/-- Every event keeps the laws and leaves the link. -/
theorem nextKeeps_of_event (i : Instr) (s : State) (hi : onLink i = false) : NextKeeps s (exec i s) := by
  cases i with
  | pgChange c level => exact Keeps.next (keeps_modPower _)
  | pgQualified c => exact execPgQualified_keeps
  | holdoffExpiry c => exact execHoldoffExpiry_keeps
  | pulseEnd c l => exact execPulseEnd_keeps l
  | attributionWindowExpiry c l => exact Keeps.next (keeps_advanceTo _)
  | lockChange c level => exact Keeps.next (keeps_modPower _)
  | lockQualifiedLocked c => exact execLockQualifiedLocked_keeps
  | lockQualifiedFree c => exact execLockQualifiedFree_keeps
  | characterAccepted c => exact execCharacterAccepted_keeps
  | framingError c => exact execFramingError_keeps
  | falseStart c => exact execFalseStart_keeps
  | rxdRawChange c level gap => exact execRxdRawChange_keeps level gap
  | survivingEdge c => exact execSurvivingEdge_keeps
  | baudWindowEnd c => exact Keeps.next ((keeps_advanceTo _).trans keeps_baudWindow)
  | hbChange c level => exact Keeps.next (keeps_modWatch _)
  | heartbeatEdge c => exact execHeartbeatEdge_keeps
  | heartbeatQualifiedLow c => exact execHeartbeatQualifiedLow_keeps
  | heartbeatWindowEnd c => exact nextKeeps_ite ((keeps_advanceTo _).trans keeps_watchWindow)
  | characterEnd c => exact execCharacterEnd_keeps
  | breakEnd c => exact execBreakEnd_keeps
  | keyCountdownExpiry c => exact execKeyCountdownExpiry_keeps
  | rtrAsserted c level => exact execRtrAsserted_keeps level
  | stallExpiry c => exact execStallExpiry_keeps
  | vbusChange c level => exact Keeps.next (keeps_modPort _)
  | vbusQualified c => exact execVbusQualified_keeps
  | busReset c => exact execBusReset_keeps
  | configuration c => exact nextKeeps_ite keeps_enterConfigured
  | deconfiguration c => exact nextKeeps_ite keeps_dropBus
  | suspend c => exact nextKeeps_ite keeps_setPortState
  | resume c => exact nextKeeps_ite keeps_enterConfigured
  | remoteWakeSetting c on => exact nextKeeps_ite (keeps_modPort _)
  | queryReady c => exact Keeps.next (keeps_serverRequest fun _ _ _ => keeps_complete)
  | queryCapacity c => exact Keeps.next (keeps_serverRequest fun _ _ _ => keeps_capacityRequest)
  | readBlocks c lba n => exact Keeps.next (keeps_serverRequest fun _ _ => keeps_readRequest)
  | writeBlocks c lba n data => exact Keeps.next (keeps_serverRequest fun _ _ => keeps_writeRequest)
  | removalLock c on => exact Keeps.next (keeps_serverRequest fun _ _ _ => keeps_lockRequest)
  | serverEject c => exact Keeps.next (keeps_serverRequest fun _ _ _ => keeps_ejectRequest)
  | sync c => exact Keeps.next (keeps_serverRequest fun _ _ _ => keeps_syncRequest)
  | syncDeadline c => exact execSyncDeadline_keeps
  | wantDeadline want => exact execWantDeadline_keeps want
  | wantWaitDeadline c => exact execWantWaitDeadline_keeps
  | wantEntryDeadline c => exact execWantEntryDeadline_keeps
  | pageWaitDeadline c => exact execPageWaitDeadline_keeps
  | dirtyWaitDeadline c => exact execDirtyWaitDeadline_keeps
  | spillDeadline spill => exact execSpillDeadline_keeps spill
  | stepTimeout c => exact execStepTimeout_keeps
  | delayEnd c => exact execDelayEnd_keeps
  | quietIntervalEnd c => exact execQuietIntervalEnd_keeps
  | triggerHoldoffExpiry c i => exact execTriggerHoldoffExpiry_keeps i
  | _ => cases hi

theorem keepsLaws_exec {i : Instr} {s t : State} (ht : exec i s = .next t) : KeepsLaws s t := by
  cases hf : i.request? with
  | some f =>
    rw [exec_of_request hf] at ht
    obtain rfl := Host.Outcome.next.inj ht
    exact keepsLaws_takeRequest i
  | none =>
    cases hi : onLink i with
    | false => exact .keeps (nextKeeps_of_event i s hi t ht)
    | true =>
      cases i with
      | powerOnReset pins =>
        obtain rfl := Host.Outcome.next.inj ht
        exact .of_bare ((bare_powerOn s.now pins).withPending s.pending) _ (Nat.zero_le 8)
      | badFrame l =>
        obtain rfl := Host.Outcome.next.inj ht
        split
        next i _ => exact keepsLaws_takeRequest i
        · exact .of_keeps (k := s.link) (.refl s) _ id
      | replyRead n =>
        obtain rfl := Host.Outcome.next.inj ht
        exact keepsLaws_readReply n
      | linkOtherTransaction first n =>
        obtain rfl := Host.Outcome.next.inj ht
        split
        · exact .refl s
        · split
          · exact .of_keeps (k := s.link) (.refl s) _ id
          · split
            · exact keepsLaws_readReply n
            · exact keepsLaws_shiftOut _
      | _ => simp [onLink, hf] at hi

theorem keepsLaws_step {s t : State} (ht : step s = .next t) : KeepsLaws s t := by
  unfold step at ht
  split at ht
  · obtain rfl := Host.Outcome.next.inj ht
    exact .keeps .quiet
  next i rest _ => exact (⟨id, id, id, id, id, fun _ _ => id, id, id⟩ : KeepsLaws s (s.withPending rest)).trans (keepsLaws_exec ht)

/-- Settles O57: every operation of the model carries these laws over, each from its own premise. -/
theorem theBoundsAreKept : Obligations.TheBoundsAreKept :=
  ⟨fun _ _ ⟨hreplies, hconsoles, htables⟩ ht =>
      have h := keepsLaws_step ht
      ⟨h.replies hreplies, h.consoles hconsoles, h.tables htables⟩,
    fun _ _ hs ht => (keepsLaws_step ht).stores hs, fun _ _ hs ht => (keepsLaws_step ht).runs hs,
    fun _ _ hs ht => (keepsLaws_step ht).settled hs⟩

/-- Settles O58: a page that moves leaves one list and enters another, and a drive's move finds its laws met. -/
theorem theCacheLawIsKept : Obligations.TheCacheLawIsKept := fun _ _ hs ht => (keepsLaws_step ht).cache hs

+ + + + +

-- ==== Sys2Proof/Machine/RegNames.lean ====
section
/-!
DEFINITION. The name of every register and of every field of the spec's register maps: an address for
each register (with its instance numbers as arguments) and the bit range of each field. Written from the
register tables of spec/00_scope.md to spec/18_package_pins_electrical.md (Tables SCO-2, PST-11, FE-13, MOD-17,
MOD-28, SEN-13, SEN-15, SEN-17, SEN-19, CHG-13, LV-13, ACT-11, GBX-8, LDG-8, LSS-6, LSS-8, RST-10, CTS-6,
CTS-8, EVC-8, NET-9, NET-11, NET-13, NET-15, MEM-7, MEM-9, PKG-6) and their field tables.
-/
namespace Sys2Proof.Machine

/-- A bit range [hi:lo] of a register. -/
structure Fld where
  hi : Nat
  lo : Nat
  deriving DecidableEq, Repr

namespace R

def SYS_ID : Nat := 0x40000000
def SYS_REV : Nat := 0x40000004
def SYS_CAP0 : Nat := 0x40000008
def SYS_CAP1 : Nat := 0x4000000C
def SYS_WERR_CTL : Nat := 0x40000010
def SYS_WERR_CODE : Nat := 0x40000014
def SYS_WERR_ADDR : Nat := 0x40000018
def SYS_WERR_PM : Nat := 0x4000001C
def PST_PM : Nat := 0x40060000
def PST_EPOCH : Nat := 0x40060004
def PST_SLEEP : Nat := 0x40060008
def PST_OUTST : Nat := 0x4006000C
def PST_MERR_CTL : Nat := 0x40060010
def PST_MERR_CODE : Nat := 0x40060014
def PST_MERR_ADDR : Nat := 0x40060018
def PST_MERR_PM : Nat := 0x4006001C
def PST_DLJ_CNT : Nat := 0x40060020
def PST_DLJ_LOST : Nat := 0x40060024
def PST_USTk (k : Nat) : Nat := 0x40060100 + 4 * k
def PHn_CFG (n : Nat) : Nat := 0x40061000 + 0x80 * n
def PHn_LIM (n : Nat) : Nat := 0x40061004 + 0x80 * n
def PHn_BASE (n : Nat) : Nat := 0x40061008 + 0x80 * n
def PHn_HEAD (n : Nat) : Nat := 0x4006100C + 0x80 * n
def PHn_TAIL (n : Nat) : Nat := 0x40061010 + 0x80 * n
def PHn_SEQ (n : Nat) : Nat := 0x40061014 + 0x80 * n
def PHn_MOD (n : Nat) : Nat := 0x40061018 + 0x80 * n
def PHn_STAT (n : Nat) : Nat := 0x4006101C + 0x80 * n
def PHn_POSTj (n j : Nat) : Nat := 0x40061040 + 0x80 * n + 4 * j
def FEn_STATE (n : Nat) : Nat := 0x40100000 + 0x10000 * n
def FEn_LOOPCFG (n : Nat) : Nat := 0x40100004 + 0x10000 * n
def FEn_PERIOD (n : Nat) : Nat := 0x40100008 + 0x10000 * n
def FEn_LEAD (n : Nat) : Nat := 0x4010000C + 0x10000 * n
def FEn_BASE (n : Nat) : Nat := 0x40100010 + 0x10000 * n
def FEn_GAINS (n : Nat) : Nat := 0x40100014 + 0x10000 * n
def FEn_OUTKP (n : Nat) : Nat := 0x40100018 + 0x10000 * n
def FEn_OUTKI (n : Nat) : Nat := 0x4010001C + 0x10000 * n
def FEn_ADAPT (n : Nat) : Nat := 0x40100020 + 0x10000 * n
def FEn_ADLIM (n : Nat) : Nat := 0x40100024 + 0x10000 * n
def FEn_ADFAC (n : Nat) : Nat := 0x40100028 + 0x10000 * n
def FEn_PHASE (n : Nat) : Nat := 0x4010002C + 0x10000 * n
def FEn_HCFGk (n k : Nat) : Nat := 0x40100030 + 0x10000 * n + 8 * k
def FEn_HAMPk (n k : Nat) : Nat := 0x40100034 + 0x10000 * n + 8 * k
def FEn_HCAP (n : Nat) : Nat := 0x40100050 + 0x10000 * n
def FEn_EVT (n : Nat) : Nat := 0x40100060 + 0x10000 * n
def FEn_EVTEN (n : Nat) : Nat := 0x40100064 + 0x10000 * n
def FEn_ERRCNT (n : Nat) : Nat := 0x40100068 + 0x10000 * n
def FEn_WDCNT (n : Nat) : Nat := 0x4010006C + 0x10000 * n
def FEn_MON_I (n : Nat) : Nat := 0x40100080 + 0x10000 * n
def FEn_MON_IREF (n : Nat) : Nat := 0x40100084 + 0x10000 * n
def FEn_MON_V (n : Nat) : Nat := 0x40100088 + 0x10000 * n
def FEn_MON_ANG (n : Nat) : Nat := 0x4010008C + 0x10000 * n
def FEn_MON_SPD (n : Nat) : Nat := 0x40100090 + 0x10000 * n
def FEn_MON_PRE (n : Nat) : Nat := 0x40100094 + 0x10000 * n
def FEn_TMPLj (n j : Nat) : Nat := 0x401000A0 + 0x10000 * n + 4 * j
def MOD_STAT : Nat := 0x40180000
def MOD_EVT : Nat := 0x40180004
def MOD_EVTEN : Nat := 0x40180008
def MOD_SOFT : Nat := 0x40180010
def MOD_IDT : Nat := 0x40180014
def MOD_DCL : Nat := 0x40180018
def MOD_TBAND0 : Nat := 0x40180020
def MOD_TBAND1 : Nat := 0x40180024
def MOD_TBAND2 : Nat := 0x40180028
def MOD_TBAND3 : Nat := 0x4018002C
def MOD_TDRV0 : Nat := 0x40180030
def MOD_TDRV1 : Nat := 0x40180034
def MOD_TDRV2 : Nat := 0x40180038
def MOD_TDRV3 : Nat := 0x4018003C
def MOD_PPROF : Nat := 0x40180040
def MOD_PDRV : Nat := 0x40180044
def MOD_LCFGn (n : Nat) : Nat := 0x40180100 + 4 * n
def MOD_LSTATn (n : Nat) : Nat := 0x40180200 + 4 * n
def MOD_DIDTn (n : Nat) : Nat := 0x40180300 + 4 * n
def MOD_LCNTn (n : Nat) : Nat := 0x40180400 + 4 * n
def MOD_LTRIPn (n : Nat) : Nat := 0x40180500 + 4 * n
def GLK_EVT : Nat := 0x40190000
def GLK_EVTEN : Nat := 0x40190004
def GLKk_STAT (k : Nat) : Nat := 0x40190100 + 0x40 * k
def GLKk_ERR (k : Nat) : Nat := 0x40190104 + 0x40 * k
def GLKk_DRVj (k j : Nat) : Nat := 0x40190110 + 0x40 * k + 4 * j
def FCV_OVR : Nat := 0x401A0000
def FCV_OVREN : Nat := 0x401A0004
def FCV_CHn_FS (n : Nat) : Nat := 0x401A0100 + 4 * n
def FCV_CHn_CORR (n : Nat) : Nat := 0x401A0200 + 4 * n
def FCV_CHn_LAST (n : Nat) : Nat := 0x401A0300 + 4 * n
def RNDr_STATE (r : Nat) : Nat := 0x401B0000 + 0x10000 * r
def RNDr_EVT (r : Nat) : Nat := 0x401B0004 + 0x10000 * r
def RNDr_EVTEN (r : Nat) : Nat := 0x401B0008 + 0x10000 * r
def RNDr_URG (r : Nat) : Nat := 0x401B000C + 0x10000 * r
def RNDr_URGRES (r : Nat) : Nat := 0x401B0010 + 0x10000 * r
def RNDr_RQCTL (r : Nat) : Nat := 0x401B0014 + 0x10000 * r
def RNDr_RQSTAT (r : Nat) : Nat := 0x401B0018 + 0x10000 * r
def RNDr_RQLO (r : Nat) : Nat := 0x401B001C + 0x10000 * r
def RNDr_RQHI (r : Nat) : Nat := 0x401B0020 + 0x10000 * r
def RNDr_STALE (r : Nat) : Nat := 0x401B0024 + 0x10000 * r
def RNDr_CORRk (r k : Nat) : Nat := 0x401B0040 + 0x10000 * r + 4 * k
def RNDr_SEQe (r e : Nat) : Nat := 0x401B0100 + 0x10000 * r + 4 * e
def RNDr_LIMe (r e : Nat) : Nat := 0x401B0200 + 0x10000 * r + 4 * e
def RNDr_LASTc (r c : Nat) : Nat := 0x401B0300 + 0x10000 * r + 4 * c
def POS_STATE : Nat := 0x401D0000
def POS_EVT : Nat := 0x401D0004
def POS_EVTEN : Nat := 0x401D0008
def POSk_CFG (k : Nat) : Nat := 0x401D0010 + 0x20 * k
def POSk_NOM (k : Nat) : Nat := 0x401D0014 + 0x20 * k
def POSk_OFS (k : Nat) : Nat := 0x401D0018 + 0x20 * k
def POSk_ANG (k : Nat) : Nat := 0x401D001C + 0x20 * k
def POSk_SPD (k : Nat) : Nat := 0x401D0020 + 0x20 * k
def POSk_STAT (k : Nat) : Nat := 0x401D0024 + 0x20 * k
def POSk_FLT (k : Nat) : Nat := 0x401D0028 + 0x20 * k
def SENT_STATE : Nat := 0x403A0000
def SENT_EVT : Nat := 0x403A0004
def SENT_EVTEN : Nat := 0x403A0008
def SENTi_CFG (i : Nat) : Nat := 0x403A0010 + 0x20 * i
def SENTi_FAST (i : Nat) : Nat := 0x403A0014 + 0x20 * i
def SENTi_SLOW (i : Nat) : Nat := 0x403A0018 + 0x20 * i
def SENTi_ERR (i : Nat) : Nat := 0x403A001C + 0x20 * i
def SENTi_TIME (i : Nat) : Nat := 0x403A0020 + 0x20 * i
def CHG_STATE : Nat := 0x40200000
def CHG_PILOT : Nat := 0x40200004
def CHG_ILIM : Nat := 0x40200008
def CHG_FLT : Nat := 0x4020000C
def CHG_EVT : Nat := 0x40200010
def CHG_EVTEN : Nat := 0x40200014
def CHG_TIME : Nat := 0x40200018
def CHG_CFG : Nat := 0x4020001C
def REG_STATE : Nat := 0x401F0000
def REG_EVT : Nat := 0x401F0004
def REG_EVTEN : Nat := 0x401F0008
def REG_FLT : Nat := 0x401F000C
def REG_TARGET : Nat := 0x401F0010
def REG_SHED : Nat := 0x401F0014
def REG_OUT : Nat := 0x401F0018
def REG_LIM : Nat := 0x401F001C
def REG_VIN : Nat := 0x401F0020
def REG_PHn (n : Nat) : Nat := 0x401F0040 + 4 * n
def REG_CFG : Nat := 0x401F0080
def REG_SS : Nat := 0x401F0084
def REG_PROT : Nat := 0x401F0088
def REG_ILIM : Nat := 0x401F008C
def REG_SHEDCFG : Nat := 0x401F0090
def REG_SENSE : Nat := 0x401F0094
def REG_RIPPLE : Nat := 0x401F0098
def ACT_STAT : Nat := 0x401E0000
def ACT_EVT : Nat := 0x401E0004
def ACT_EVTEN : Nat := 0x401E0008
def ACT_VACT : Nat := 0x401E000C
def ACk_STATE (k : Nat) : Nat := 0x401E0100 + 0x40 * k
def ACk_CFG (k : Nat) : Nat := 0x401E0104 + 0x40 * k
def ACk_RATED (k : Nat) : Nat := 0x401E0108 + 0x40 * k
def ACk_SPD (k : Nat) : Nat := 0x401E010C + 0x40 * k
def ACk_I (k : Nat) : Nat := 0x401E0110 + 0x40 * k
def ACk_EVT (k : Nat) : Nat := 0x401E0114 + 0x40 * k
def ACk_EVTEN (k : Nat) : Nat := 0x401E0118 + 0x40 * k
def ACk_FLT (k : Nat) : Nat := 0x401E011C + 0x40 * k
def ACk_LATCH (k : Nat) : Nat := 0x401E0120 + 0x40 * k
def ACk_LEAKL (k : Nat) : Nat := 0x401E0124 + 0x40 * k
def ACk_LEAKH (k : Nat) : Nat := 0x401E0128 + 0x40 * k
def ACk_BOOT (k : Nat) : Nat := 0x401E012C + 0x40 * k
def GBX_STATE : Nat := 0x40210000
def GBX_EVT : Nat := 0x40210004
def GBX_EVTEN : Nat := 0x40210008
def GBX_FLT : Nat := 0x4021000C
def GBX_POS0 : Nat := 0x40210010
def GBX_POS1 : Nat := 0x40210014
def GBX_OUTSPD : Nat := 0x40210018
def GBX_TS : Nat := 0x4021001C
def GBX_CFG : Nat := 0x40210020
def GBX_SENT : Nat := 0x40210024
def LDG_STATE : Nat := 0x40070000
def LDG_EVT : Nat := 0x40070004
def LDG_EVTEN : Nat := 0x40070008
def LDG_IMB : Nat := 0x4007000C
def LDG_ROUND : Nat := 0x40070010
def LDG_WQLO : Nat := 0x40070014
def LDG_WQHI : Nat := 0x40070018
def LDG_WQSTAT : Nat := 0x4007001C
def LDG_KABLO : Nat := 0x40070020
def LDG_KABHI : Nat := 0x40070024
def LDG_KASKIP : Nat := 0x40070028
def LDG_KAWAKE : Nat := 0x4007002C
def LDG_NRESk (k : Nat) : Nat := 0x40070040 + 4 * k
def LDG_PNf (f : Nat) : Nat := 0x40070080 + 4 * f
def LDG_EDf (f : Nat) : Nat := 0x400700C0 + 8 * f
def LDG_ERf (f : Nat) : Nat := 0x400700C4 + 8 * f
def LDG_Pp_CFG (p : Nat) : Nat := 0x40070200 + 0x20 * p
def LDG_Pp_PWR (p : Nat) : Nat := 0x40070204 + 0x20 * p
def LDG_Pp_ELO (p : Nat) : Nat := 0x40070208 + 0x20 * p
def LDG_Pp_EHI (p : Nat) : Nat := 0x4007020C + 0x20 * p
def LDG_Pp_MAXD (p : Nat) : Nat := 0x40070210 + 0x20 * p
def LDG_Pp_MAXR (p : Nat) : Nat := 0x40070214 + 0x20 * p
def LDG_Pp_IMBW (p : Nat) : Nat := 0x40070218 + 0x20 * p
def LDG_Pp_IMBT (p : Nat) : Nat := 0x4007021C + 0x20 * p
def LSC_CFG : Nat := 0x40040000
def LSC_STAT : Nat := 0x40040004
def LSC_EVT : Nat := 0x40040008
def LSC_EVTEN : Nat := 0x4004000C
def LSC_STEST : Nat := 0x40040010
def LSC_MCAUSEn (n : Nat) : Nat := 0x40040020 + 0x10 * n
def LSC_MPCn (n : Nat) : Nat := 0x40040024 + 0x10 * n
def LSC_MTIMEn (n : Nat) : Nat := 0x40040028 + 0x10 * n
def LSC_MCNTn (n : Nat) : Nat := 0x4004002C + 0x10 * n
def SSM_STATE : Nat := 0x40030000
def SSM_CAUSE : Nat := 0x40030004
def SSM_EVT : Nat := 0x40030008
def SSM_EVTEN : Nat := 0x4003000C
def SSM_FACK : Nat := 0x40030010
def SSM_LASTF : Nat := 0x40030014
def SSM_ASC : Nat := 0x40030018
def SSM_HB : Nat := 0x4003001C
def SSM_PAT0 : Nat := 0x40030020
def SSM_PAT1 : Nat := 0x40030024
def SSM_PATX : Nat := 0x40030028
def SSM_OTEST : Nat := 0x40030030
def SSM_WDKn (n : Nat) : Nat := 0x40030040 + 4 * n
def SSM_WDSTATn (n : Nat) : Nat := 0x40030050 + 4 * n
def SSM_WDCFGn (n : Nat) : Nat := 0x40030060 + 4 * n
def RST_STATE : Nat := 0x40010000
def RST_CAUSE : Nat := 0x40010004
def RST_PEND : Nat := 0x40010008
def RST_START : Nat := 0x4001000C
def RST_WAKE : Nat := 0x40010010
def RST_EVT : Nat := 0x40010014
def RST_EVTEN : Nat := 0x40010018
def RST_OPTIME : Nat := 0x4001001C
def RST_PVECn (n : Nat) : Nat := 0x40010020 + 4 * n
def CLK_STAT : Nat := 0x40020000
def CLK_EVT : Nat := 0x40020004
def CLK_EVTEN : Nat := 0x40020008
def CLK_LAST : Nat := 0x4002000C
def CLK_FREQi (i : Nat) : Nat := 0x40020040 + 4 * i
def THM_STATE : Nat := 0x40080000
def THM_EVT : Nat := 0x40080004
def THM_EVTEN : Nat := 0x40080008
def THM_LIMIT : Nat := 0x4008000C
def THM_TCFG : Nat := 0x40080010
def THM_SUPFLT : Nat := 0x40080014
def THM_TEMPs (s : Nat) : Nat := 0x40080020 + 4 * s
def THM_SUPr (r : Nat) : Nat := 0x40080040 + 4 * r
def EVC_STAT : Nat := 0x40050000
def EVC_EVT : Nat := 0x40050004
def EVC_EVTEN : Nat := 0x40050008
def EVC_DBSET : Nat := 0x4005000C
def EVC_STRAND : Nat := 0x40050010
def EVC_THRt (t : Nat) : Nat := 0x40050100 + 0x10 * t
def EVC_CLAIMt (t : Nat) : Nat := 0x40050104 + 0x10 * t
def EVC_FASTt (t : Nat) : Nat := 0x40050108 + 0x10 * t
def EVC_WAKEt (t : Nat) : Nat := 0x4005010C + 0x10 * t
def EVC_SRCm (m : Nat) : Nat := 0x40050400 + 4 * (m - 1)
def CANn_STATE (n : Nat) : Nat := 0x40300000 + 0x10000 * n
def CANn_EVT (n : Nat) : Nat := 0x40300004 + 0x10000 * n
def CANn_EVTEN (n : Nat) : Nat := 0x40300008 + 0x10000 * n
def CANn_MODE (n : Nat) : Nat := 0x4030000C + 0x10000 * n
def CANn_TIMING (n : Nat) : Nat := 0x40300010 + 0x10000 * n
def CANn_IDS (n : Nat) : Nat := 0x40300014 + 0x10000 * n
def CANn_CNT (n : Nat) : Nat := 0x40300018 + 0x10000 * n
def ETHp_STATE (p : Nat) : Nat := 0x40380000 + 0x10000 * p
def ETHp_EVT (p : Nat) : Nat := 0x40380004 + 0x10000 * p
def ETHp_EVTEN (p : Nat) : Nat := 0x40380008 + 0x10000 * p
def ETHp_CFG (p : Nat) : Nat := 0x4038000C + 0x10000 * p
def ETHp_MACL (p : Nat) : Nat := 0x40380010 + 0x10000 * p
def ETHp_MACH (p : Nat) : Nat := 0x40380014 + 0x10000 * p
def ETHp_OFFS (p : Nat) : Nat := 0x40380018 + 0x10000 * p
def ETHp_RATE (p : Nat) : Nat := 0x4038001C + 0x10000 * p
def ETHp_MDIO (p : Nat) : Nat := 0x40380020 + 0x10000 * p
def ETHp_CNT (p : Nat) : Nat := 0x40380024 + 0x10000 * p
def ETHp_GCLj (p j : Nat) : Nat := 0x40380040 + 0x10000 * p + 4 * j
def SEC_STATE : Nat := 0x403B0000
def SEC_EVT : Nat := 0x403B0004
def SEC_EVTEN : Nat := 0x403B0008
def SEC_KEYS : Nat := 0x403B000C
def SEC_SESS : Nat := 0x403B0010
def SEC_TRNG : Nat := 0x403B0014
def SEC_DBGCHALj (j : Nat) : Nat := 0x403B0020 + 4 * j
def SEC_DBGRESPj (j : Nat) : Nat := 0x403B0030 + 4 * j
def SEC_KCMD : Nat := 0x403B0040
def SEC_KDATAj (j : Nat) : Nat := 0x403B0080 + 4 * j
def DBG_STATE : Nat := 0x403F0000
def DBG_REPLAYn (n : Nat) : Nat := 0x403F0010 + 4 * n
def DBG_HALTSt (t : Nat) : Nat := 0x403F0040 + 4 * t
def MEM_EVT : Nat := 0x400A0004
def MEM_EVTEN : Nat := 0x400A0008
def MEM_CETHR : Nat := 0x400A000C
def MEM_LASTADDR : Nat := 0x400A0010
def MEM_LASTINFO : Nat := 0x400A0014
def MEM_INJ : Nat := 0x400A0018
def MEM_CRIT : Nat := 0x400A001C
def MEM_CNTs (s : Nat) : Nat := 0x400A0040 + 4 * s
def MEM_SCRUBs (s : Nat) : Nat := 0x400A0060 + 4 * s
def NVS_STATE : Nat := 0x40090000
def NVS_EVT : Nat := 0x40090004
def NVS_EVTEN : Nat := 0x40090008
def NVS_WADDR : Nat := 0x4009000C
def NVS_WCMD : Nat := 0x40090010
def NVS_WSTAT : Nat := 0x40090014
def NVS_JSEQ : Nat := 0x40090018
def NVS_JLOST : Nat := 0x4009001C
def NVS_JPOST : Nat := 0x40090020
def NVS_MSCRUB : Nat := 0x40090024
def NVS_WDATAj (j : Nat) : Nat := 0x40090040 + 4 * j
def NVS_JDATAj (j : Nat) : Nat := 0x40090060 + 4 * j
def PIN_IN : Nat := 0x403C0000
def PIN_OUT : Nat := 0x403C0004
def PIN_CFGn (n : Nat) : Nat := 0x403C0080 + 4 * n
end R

+ + + + +

What you need to do | Go through the listing above and write out exactly the lines starting with the one holding "c => exact execCharacterAccepted_keeps" and running through the one holding "Keeps.next (keeps_modPort _)", ends included, and no others.

Answer to this task |
  | characterAccepted c => exact execCharacterAccepted_keeps
  | framingError c => exact execFramingError_keeps
  | falseStart c => exact execFalseStart_keeps
  | rxdRawChange c level gap => exact execRxdRawChange_keeps level gap
  | survivingEdge c => exact execSurvivingEdge_keeps
  | baudWindowEnd c => exact Keeps.next ((keeps_advanceTo _).trans keeps_baudWindow)
  | hbChange c level => exact Keeps.next (keeps_modWatch _)
  | heartbeatEdge c => exact execHeartbeatEdge_keeps
  | heartbeatQualifiedLow c => exact execHeartbeatQualifiedLow_keeps
  | heartbeatWindowEnd c => exact nextKeeps_ite ((keeps_advanceTo _).trans keeps_watchWindow)
  | characterEnd c => exact execCharacterEnd_keeps
  | breakEnd c => exact execBreakEnd_keeps
  | keyCountdownExpiry c => exact execKeyCountdownExpiry_keeps
  | rtrAsserted c level => exact execRtrAsserted_keeps level
  | stallExpiry c => exact execStallExpiry_keeps
  | vbusChange c level => exact Keeps.next (keeps_modPort _)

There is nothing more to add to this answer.